### WORK INSTRUCTIONS
Count every line below that contains "complete", then give that count and nothing else.

### DATASET RECORDS
/-- The number of dimensions of a record (R158). -/
def recDims (ws : List W64) : Nat := recWord ws 1 % 8 + 1

/-- STRIDEi of a record, i from 1 to 6 (R158). -/
def recStride (ws : List W64) (i : Nat) : Nat := fld (recWord ws (9 + (i - 1) / 2)) (if i % 2 = 0 then 32 else 0) 32

/-- A dimension of a record. -/
def recDim (ws : List W64) (esize i : Nat) : CopyDim :=
  let w := recWord ws (2 + i)
  { n := fld w 32 8 + 1, origin := signed 32 (fld w 0 32), extent := fld w 40 24,
    stride := if i = 0 then esize else recStride ws i * 16 }

/-- The fields of a record (R158, R162). -/
def Layout.of (ws : List W64) : Layout :=
  let w := recWord ws 1
  let es := 2 ^ fld w 8 2
  let fv := fld w 32 32
  { base := BitVec.ofNat 57 (recWord ws 0), fill := if es = 8 then fv * 2 ^ 32 else fv % 2 ^ (8 * es), rows := fld w 16 8,
    bank := fld w 10 2, esize := es, scatter := fld w 7 1 == 1,
    dims := (List.range (recDims ws)).map (recDim ws es) }

/-- Elements of a window row. -/
def Layout.row (y : Layout) : Nat := ((y.dims.head?).map (·.n)).getD 0
/-- NR (R161). -/
def Layout.nr (y : Layout) : Nat := (y.dims.tail).foldl (fun r d => r * d.n) 1
/-- PITCH (R161). -/
def Layout.pitch (y : Layout) : Nat := (y.row * y.esize + 15) / 16 * 16
/-- NB (R164). -/
def Layout.nb (y : Layout) : Nat := (y.nr + y.rows - 1) / y.rows

/-- The dense offset of unswizzled offset a (R161): the formula, also where NR x PITCH is no multiple of the span, for which R161 says as
well that no unit leaves the image (DESIGN CHOICE, log 113). -/
def Layout.swizzle (y : Layout) (a : Nat) : Nat :=
  if y.bank = 0 then a else a ^^^ (a / (16 * 2 ^ y.bank) % 2 ^ y.bank * 16)

/-- The offset of a window row from the base over the dimensions above 0; none where a coordinate is out of range
(R159). -/
def rowOffset (dims : List CopyDim) (r : Nat) : Option Int :=
  match dims with
  | [] => some 0
  | d :: t =>
    let c := d.origin + ((r % d.n : Nat) : Int)
    if 0 ≤ c ∧ c < d.extent then (rowOffset t (r / d.n)).map (· + c * d.stride) else none

/-- The tensor address of element (w0, r): none out of range (R159). -/
def Layout.elem (y : Layout) (r w : Nat) : Option W64 :=
  match y.dims with
  | [] => none
  | d :: t =>
    let c := d.origin + (w : Int)
    if 0 ≤ c ∧ c < d.extent then (rowOffset t r).map (fun o => wide y.base + BitVec.ofInt 64 (o + c * y.esize)) else none

/-- The window rows of box k (R164). -/
def Layout.boxRows (y : Layout) (k : Nat) : List Nat :=
  (List.range (min y.nr ((k + 1) * y.rows) - k * y.rows)).map (· + k * y.rows)

/-- The first failing check of a record (R160): subcode and offset of the word in the record (R354). -/
def recordBad (ws : List W64) : Option (Nat × Nat) :=
  let y := Layout.of ws
  let d := recDims ws
  let above := (List.range 7).filter (fun i => decide (d ≤ i))
  let rsv : List Nat :=
    (if fld (recWord ws 0) 57 7 ≠ 0 then [0] else []) ++
    (if fld (recWord ws 1) 24 8 ≠ 0 ∨ fld (recWord ws 1) 12 4 ≠ 0 ∨ fld (recWord ws 1) 3 4 ≠ 0 ∨ d = 8 then [8] else []) ++
    (above.filter (fun i => recWord ws (2 + i) != 0)).map (fun i => 0x10 + 8 * i) ++
    ((above.filter (fun i => decide (1 ≤ i) && recStride ws i != 0)).map (fun i => 8 * (9 + (i - 1) / 2)))
  let ext := (List.range d).find? (fun i => fld (recWord ws (2 + i)) 40 24 == 0)
  let zeroStride := (List.range d).find? (fun i =>
    decide (1 ≤ i) && recStride ws i == 0 && fld (recWord ws (2 + i)) 32 8 != 0)
  match rsv, ext with
  | o :: _, _ => some (2, o)
  | [], some i => some (3, 0x10 + 8 * i)
  | [], none =>
    if y.base.toNat % 16 ≠ 0 then some (1, 0)
    else if y.rows = 0 then some (4, 8)
    else if 8192 < y.rows * y.pitch then some (5, 8)
    else if 64 < y.nb then some (6, 8)
    else
      match y.scatter, zeroStride with
      | true, some i => some (7, 8 * (9 + (i - 1) / 2))
      | _, _ => none

/-! ### The dense side (R161, R163) -/

/-- Where a dense offset of a copy lies: a physical address, or a virtual one. -/
def Copy.denseAt (y : Copy) (c : Nat) (b : Block) (o : Nat) : Nat ⊕ W64 :=
  match y.dense with
  | .slot _ => .inl (spAddr c b (y.denseOff + o))
  | .acc n => .inl (tileAddr c ((b.entry? false n).toList) o)
  | .addr va => .inr (va + BitVec.ofNat 64 o)

/-- The copy engine of core c looks past the lines its own boxes own (R84). -/
def State.engineAccess (s : State) (c : Nat) (a : Agent) (va : W64) (size : Nat) (k : AKind) : AccRes × State :=
  let cps := (s.core c).copies
  let hide (on : Bool) (s : State) : State :=
    s.setCore c { s.core c with copies := if on then cps.map (fun y => { y with boxes := [] }) else cps }
  let r := (hide true s).access a va size size k
  (r.1, hide false r.2)

/-- What an engine's sequence of accesses answers: addresses in order, a fault, or a hold. -/
inductive Engine where
  | ok (pas : List Nat) (s : State)
  | fault (f : LaneFault) (s : State)
  | held (s : State)

/-- Translate places of a destination in order; physical ones stand as they are. The home of a line waits for a holder that does not
answer (R103). -/
def State.engineUnits (s : State) (c uid : Nat) (a : Agent) (size : Nat) (xs : List (Nat ⊕ W64)) : Engine :=
  match xs with
  | [] => .ok [] s
  | .inl pa :: t =>
    match s.engineUnits c uid a size t with
    | .ok l s1 => .ok (pa :: l) s1
    | r => r
  | .inr va :: t =>
    match s.engineAccess c a va size .boxWrite with
    | (.fault f, s1) => .fault f s1
    | (.hold _, s1) =>
      .held (match (s1.locate a 1 .boxWrite va).1 with
        | .ok (p, _) => s1.await c p.pa (some uid)
        | .error _ => s1)
    | (.ok p, s1) =>
      match s1.engineUnits c uid a size t with
      | .ok l s2 => .ok (p.pa :: l) s2
      | r => r

/-! ### Boxes (R164 to R171) -/

/-- The destination places of box k: the dense bytes of its rows by 8 bytes for a gather, its in-range elements for a
scatter (R164). -/
def Copy.boxDst (y : Copy) (c : Nat) (b : Block) (k : Nat) : List (Nat ⊕ W64) :=
  let l := Layout.of y.record
  if l.scatter then
    (l.boxRows k).flatMap (fun r => (List.range l.row).filterMap (fun w => (l.elem r w).map Sum.inr))
  else
    (l.boxRows k).flatMap (fun r => (List.range (l.pitch / 8)).map (fun u => y.denseAt c b (l.swizzle (r * l.pitch + 8 * u))))

/-- A copy's engine may work on it: not complete, cancelled or faulted, its block running, no shootdown pending for its
address space (R168 to R172). -/
def State.copyRuns (s : State) (y : Copy) (b : Block) : Bool :=
  !y.complete && !y.cancelled && y.fault.isNone && b.engines && !s.shootdowns.any (fun x => x.pasid == b.pasid)

/-- The boxes that are neither complete nor in flight, ascending. -/
def Copy.openBoxes (y : Copy) : List Nat :=
  (List.range y.nbox).filter (fun k => !y.bitmap.getLsbD k && !y.boxes.any (fun x => x.num == k))

/-- The state with a copy of a core changed. -/
def State.modCopy (s : State) (c id : Nat) (f : Copy → Copy) : State :=
  s.setCore c { s.core c with copies := (s.core c).copies.map (fun y => if y.id = id then f y else y) }

/-- A box met a fault (R169). The first one stands. -/
def State.faultBox (s : State) (c : Nat) (y : Copy) (k : Nat) (f : LaneFault) : State :=
  let s1 := s.modCopy c y.id (fun y =>
    { y with boxes := y.boxes.filter (fun x => x.num != k),
             fault := y.fault.or (some ⟨f.code, f.sub, f.addr⟩), fbox := if y.fault.isSome then y.fbox else k })
  match y.entry? (s.core c) with
  | some e =>
    if y.fault.isSome ∨ y.cancelled then s1
    else s1.modTiles c [e] (fun x => { x with faulted := true, fault := f.code, kstep := k })
  | none => s1

/-- The unit of a copy's destination: 8 bytes of a dense row, or an element (R164). -/
def Layout.unit (l : Layout) : Nat := if l.scatter then l.esize else 8

/-- The destination lines of a box from unit i on that it still owns: lines of memory, while a window's range is busy as a whole
(R84). -/
def ownedLines (dst : List Nat) (i : Nat) : List Nat := (((dst.drop i).filter (fun p => !isWindow p)).map (· / 128)).eraseDups

/-- An engine's box would write a window where another engine has marked the range busy, or a tile entry that is filling or draining
for something else (R74, R85). -/
def State.boxHeld (s : State) (c : Nat) (y : Copy) (size : Nat) (pas : List Nat) : Bool :=
  let others : State := s.setCore c { s.core c with copies := [] }
  pas.any (fun pa => isWindow pa && others.engineHeld c pa size ((y.entry? (s.core c)).toList))

/-- Issue box n of a copy (R165, R166, R168): its destination is translated and owned, in ascending order of the box. Whether it is held back
comes with the state. -/
def State.issueBox (s : State) (c : Nat) (y : Copy) (b : Block) (n : Nat) : Bool × State :=
  let size := (Layout.of y.record).unit
  match s.engineUnits c y.team (blockAgent c b) size (y.boxDst c b n) with
  | .held s1 => (true, s1)
  | .fault f s1 => (false, s1.faultBox c y n f)
  | .ok pas s1 =>
    if s1.boxHeld c y size pas then (true, s1)
    else
      match s1.partSector size pas with
      | some p => (false, s1.faultBox c y n ⟨0x0B, 0, BitVec.ofNat 64 p⟩)
      | none =>
        let x : Box := { num := n, paused := false, owned := ownedLines pas 0, dst := pas, size := size, pos := 0, src := [], page := none }
        (false, s1.modCopy c y.id (fun y => { y with boxes := y.boxes ++ [x] }))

### RESPONSE TO THE TASK
3